Dominasi petikan gitar, perkusi,
serta alat musik etnik ini meski sepi publikasi namun tetap setia mengayun
berbagai persoalan yang tengah mendera di negeri ini.
“Bumi tak lagi ramah, bumi tak lagi
tersenyum. Bumi menjerit namun tak bersuara. Ku bersedih menatap wajah bumi
yang semakin pucat dan tak terobati”. Petikan gitar akustik Arief Setiawan
terasa menyayat hati.
Arief yang jauh-jauh datang dari
Pare-pare, Sulawesi Selatan ke kota
Jakarta untuk meramaikan pentas “Balada Sepanjang Masa”. “Keindahan alam yang
terbentang luas,semua menjadi berubah ketika manusia berulah” begitulah ketika
Arief bercerita. Lagu berjudul “Wajah Bumi” ini lirik dan lagunya digubah oleh
Arief sendiri.
Jodhi Yudono, musisi balada dari
Jakarta ini juga menyuarakan tentang kepedihannya atas mata air yang hilang.
“Saya berpikir, orang nantinya berperang bukan karena masalah ideologi atau
agama, melainkan berperang karena rebutan mata air” selanya.
Pentas Balada digagas musisi senior
Ully Hary Rusady yang bermain di jalur musik balada selama 36 tahun ini
menggagas dibentuknya Rumah Balada Indonesia (RBI) 2 tahun lalu.

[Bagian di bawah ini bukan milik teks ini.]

-- ==== Sys2Proof/Laws/State.lean ====
section
/-! SUPPORT. One lemma per field per update of the state, each true by unfolding, so that no later proof unfolds a record
update; and the read-after-write lemmas of the CSR file. -/

namespace Sys2Proof.Machine

variable {R : Type}

/-! ### `State.respond` -/

@[simp] theorem State.respond_csr (s : State.Of R) (n : Nat) (st : Status) (p : BitVec 24) (d : List Word) : (s.respond n st p d).csr = s.csr := rfl
@[simp] theorem State.respond_cfg (s : State.Of R) (n : Nat) (st : Status) (p : BitVec 24) (d : List Word) : (s.respond n st p d).cfg = s.cfg := rfl
@[simp] theorem State.respond_fs4n (s : State.Of R) (n : Nat) (st : Status) (p : BitVec 24) (d : List Word) : (s.respond n st p d).fs4n = s.fs4n := rfl
@[simp] theorem State.respond_hb (s : State.Of R) (n : Nat) (st : Status) (p : BitVec 24) (d : List Word) : (s.respond n st p d).hb = s.hb := rfl
@[simp] theorem State.respond_dc (s : State.Of R) (n : Nat) (st : Status) (p : BitVec 24) (d : List Word) : (s.respond n st p d).dc = s.dc := rfl
@[simp] theorem State.respond_agc (s : State.Of R) (n : Nat) (st : Status) (p : BitVec 24) (d : List Word) : (s.respond n st p d).agc = s.agc := rfl
@[simp] theorem State.respond_iqb (s : State.Of R) (n : Nat) (st : Status) (p : BitVec 24) (d : List Word) : (s.respond n st p d).iqb = s.iqb := rfl
@[simp] theorem State.respond_be (s : State.Of R) (n : Nat) (st : Status) (p : BitVec 24) (d : List Word) : (s.respond n st p d).be = s.be := rfl
@[simp] theorem State.respond_cos (s : State.Of R) (n : Nat) (st : Status) (p : BitVec 24) (d : List Word) : (s.respond n st p d).cos = s.cos := rfl
@[simp] theorem State.respond_ted (s : State.Of R) (n : Nat) (st : Status) (p : BitVec 24) (d : List Word) : (s.respond n st p d).ted = s.ted := rfl
@[simp] theorem State.respond_diffPrev (s : State.Of R) (n : Nat) (st : Status) (p : BitVec 24) (d : List Word) : (s.respond n st p d).diffPrev = s.diffPrev := rfl
@[simp] theorem State.respond_eq (s : State.Of R) (n : Nat) (st : Status) (p : BitVec 24) (d : List Word) : (s.respond n st p d).eq = s.eq := rfl
@[simp] theorem State.respond_lf (s : State.Of R) (n : Nat) (st : Status) (p : BitVec 24) (d : List Word) : (s.respond n st p d).lf = s.lf := rfl
@[simp] theorem State.respond_discPrev (s : State.Of R) (n : Nat) (st : Status) (p : BitVec 24) (d : List Word) : (s.respond n st p d).discPrev = s.discPrev := rfl
@[simp] theorem State.respond_de (s : State.Of R) (n : Nat) (st : Status) (p : BitVec 24) (d : List Word) : (s.respond n st p d).de = s.de := rfl
@[simp] theorem State.respond_al (s : State.Of R) (n : Nat) (st : Status) (p : BitVec 24) (d : List Word) : (s.respond n st p d).al = s.al := rfl
@[simp] theorem State.respond_ch (s : State.Of R) (n : Nat) (st : Status) (p : BitVec 24) (d : List Word) : (s.respond n st p d).ch = s.ch := rfl
@[simp] theorem State.respond_rs (s : State.Of R) (n : Nat) (st : Status) (p : BitVec 24) (d : List Word) : (s.respond n st p d).rs = s.rs := rfl
@[simp] theorem State.respond_sl (s : State.Of R) (n : Nat) (st : Status) (p : BitVec 24) (d : List Word) : (s.respond n st p d).sl = s.sl := rfl
@[simp] theorem State.respond_sh (s : State.Of R) (n : Nat) (st : Status) (p : BitVec 24) (d : List Word) : (s.respond n st p d).sh = s.sh := rfl
@[simp] theorem State.respond_sync (s : State.Of R) (n : Nat) (st : Status) (p : BitVec 24) (d : List Word) : (s.respond n st p d).sync = s.sync := rfl
@[simp] theorem State.respond_perm (s : State.Of R) (n : Nat) (st : Status) (p : BitVec 24) (d : List Word) : (s.respond n st p d).perm = s.perm := rfl
@[simp] theorem State.respond_permLock (s : State.Of R) (n : Nat) (st : Status) (p : BitVec 24) (d : List Word) : (s.respond n st p d).permLock = s.permLock := rfl
@[simp] theorem State.respond_dmr (s : State.Of R) (n : Nat) (st : Status) (p : BitVec 24) (d : List Word) : (s.respond n st p d).dmr = s.dmr := rfl
@[simp] theorem State.respond_symcount (s : State.Of R) (n : Nat) (st : Status) (p : BitVec 24) (d : List Word) : (s.respond n st p d).symcount = s.symcount := rfl
@[simp] theorem State.respond_err (s : State.Of R) (n : Nat) (st : Status) (p : BitVec 24) (d : List Word) : (s.respond n st p d).err = s.err := rfl
@[simp] theorem State.respond_lastErr (s : State.Of R) (n : Nat) (st : Status) (p : BitVec 24) (d : List Word) : (s.respond n st p d).lastErr = s.lastErr := rfl
@[simp] theorem State.respond_lastWs (s : State.Of R) (n : Nat) (st : Status) (p : BitVec 24) (d : List Word) : (s.respond n st p d).lastWs = s.lastWs := rfl
@[simp] theorem State.respond_rr (s : State.Of R) (n : Nat) (st : Status) (p : BitVec 24) (d : List Word) : (s.respond n st p d).rr = s.rr := rfl
@[simp] theorem State.respond_key (s : State.Of R) (n : Nat) (st : Status) (p : BitVec 24) (d : List Word) : (s.respond n st p d).key = s.key := rfl
@[simp] theorem State.respond_work (s : State.Of R) (n : Nat) (st : Status) (p : BitVec 24) (d : List Word) : (s.respond n st p d).work = s.work := rfl
@[simp] theorem State.respond_free (s : State.Of R) (n : Nat) (st : Status) (p : BitVec 24) (d : List Word) : (s.respond n st p d).free = s.free := rfl
@[simp] theorem State.respond_iqIn (s : State.Of R) (n : Nat) (st : Status) (p : BitVec 24) (d : List Word) : (s.respond n st p d).ports.iqIn = s.ports.iqIn := rfl
@[simp] theorem State.respond_cmd (s : State.Of R) (n : Nat) (st : Status) (p : BitVec 24) (d : List Word) : (s.respond n st p d).ports.cmd = s.ports.cmd.drop n := rfl
@[simp] theorem State.respond_resp (s : State.Of R) (n : Nat) (st : Status) (p : BitVec 24) (d : List Word) : (s.respond n st p d).ports.resp = s.ports.resp ++ (st.code ++ p) :: d := rfl
@[simp] theorem State.respond_symOut (s : State.Of R) (n : Nat) (st : Status) (p : BitVec 24) (d : List Word) : (s.respond n st p d).ports.symOut = s.ports.symOut := rfl
@[simp] theorem State.respond_syncOut (s : State.Of R) (n : Nat) (st : Status) (p : BitVec 24) (d : List Word) : (s.respond n st p d).ports.syncOut = s.ports.syncOut := rfl
@[simp] theorem State.respond_audioOut (s : State.Of R) (n : Nat) (st : Status) (p : BitVec 24) (d : List Word) : (s.respond n st p d).ports.audioOut = s.ports.audioOut := rfl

“Kami ingin menggulirkan rasa cinta
terhadap Tanah Air dan membentuk manusia yang memiliki kepedulian sosial. Hal
itu mesti diwujudkan dengan tidak merusak bumi dan kehidupan didalamnya” ujar
Ully.
Ully yang menulis dan menyanyikan
lagu berjudul “Balada Jati Gede” tersebut, sebagai bentuk kepeduliannya
terhadap pembangungan Waduk Jati Gede yang tidak peduli terhadap keberadaan
situs bersejarah Kerajaan Sumedang Larang di Sumedang, Jawa Barat. Ada 25 situs
siap ditenggelamkan Waduk Jati Gede sebelum para aktivis turun gunung untuk
menyelamatkannya. Jati Gede menjadi penanda lumpuhnya Undang-Undang Nomor 11 Tahun
2010 tentang Cagar Budaya.
Ia pun mengajak murid-muridnya dari
sekolah, Vini, Vidi, Vici untuk ikut berpentas. Tema yang diusung pentas
“Balada Sepanjang Masa” ini adalah persoalan mata air.
Di sela-sela pentas, Ully
menarasikan betapa parahnya kerusakan yang dialami oleh mata air kita. Mata air
juga hilang seiring dengan rusaknya kawasan pegunungan dan bukit-bukit kapur.
Dengan pentas di malam itu, para
musisi balada seolah ingin berteriak lantang bahwa mereka masih ada dan siap
bertindak demi menyelamatkan kehidupan.